To help you choose, the Iconic Cycle Routes, or the iconic cycle routes of Flanders (at www.fiandreinbici.com all the information, includes GPX tracks). These routes connect the best of the region and have different lengths and difficulties, from one to three. So they are suitable for everyone, modular if you don’t want to complete them completely or if you want to take detours, and they carry signs in both directions. You can then choose which direction you want to ride, where you want to start or end, like those who have been there before you.

The easiest routes: waterways

Water distinguishes the four simplest iconic Flanders bike routes, with difficulty level one. The coastal route, 85 km, takes you along the beach overlooking the North Sea, through dunes and forests, and explores the vast flat polder landscapes, discovering the history of coastal life. Sixty-three, on the other hand, are the kilometers, partly pedaled on the banks of one of Europe’s great rivers, of theMeuse route, where you can meet migratory birds and animals in the wild, and visit picturesque villages. Nature and iconic architecture also alternate along the 181 km of theScheldt route, the river that connects Ghent and Antwerp and is crossed several times by ferry along the way, offering moments to rest the legs but not the eyes. And finally, the water of the bathing lakes touched by theKempen route, with extremely varied landscapes: moors, forests, desert dunes and ancient mining sites. But the real treat along this route is the possibility of pedaling suspended from the ground, at the height of tree canopies.

Flanders, the waterways
Flanders, the waterways

The intermediate routes: through history

The iconic routes with difficulty two are those that best tell the story of Flanders, starting with the Flanders Fields, the territories that were the scene of World War I. Bunkers, trenches, craters left by bombs, underground tunnels, but above all the touching silence in military cemeteries: the 100 km of the’14-’18 itinerary are a ride through memory. Theart cities itinerary on the other hand, is significantly longer, 342 km, but it is one of the most attractive iconic itineraries for first-time visitors to Flanders: the cities of Brussels, Leuven, Antwerp, Mechelen, Ghent, Bruges, and Ostend in one route rich in art and culture.

Flanders, Leuven
Flanders, Leuven

The most challenging routes: gradients and lengths for those with legs

The gentle landscapes of the Flemish countryside may fool the mind, but not the legs. Hills and slopes create unique vistas that must be mastered. The green belt route surrounds Brussels with 126 km of continuous ups and downs, through Bruegel and hop country, past castles and stops for a beer geuze. The 459-kilometerHill Route reflects the name: a challenging ride through southern Flanders, from east to west to the famous Flemish Ardennes of champions, always dotted with tasty stages.
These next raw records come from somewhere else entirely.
-- ==== Sys2Proof/Certificates/Slice0/Obligations.lean ====
section
/-! DEFINITION. The statements about the AT-40, one `def Obligations.<Name> : Prop` each, in groups: steps and frames,
invariants, reset and pins, reception, the store line, the lift links and the level bus, asks and acts, the operations of
the blocks, the management functions, the reads. -/

open Sys2Proof Sys2Proof.Machine

/-! ### Steps and frames -/

/-- A step executes the command at the front of the queue on the state with the queue's rest; on an empty queue it idles
(log 1). -/
def Obligations.StepTakesTheFrontCommand : Prop :=
  (∀ (c : Instr) (rest : List Instr) (s : State), s.pending = c :: rest → step s = exec c (s.withPending rest))
    ∧ ∀ s : State, s.pending = [] → step s = .next s

/-- No command faults or is refused by the model, in any state: one without an occasion changes nothing (log 2). None, a
full reset included, changes the queue of waiting commands (log 33). The aisle time advances by one at a tick, goes to 0
at a full reset, and is changed by nothing else (R23, R170). The tables 2 to 8 change by requests and by a full reset
alone: by no telegram of a party, no turn, no expiry, no tick, no stop input, no order and no poll (R170, R185). -/
def Obligations.EveryCommandAnswersWithinItsFrame : Prop :=
  (∀ (c : Instr) (s : State), ∃ t, exec c s = .next t ∧ t.pending = s.pending)
  ∧ (∀ (c : Instr) (s t : State), exec c s = .next t →
      (c = .tick → t.time = s.time + 1)
        ∧ (∀ w b, c = .fullReset w b → t.time = 0)
        ∧ (c ≠ .tick → (∀ w b, c ≠ .fullReset w b) → t.time = s.time))
  ∧ (∀ (c : Instr) (s t : State), bringsNoRequest c = true → exec c s = .next t →
      t.tables = s.tables)

/-! ### Invariants -/

/-- Every step keeps both outputs at what the mode and the flags give (R157, R192), classes 9 and 12 at disposition HALT
(R174), the receivers in the states that the transmitter, the turn and the bytes they hold allow (R118, R140), and the
level bus scheduler, between turns, with the level that is given the next turn, which the present cycle includes, or,
while no level is polled, outside a cycle (R137, R138); and it leaves nothing to do for a later one (log 7). -/
def Obligations.OutputsFixedClassesAndReceiversKept : Prop :=
  ∀ s t : State, s.Rests → step s = .next t →
    t.Rests ∧ (OutputsFollow s → OutputsFollow t) ∧ (FixedAtHalt s → FixedAtHalt t)
      ∧ (ReceiversFollow s → ReceiversFollow t)
      ∧ (SchedulerFollows s → SchedulerFollows t)

/-- Every step keeps every party at one entry at most (R25). -/
def Obligations.OneEntryEachKept : Prop :=
  ∀ s t : State, OneEntryEach s → s.Rests → step s = .next t → OneEntryEach t

/-- Every step that finds or leaves the aisle in CONFIG leaves it without an entry and without a visit (R25, R162). -/
def Obligations.ConfigStaysEmpty : Prop :=
  ∀ s t : State, ConfigEmpty s → s.Rests → step s = .next t → ConfigEmpty t

/-- Every step keeps every queue within its places, with at most 4 orders for one level, 6 forwarded telegrams for one
lift and 4 unsent CONFIRM-ASKs; and the unsent CONFIRM-ASKs with CONFIRMING entries of lifts, of at most two totes each,
that they are about (R39, R106, R107, R126 to R130, R133). -/
def Obligations.PlacesAreKept : Prop :=
  ∀ s t : State, WithinPlaces s → AsksOwned s → OneEntryEach s → s.Rests → step s = .next t →
    WithinPlaces t ∧ AsksOwned t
Last, but first in length, the
Flanders route
: 962 km from the countryside to the sea, passing through cities of art and small historic villages, is the long-distance route that combines the iconic bicycle routes throughout Flanders.

Flanders, the coast
Flanders, the coast

Accessibility

Flanders has the ambition to be a destination for pleasant vacations suitable for everyone: from the youngest to seniors, for tourists with or without disabilities or those who need special attention. A cycling vacation is no exception: bike paths can also be the destination for those with special needs, for a complete experience of Flemish culture!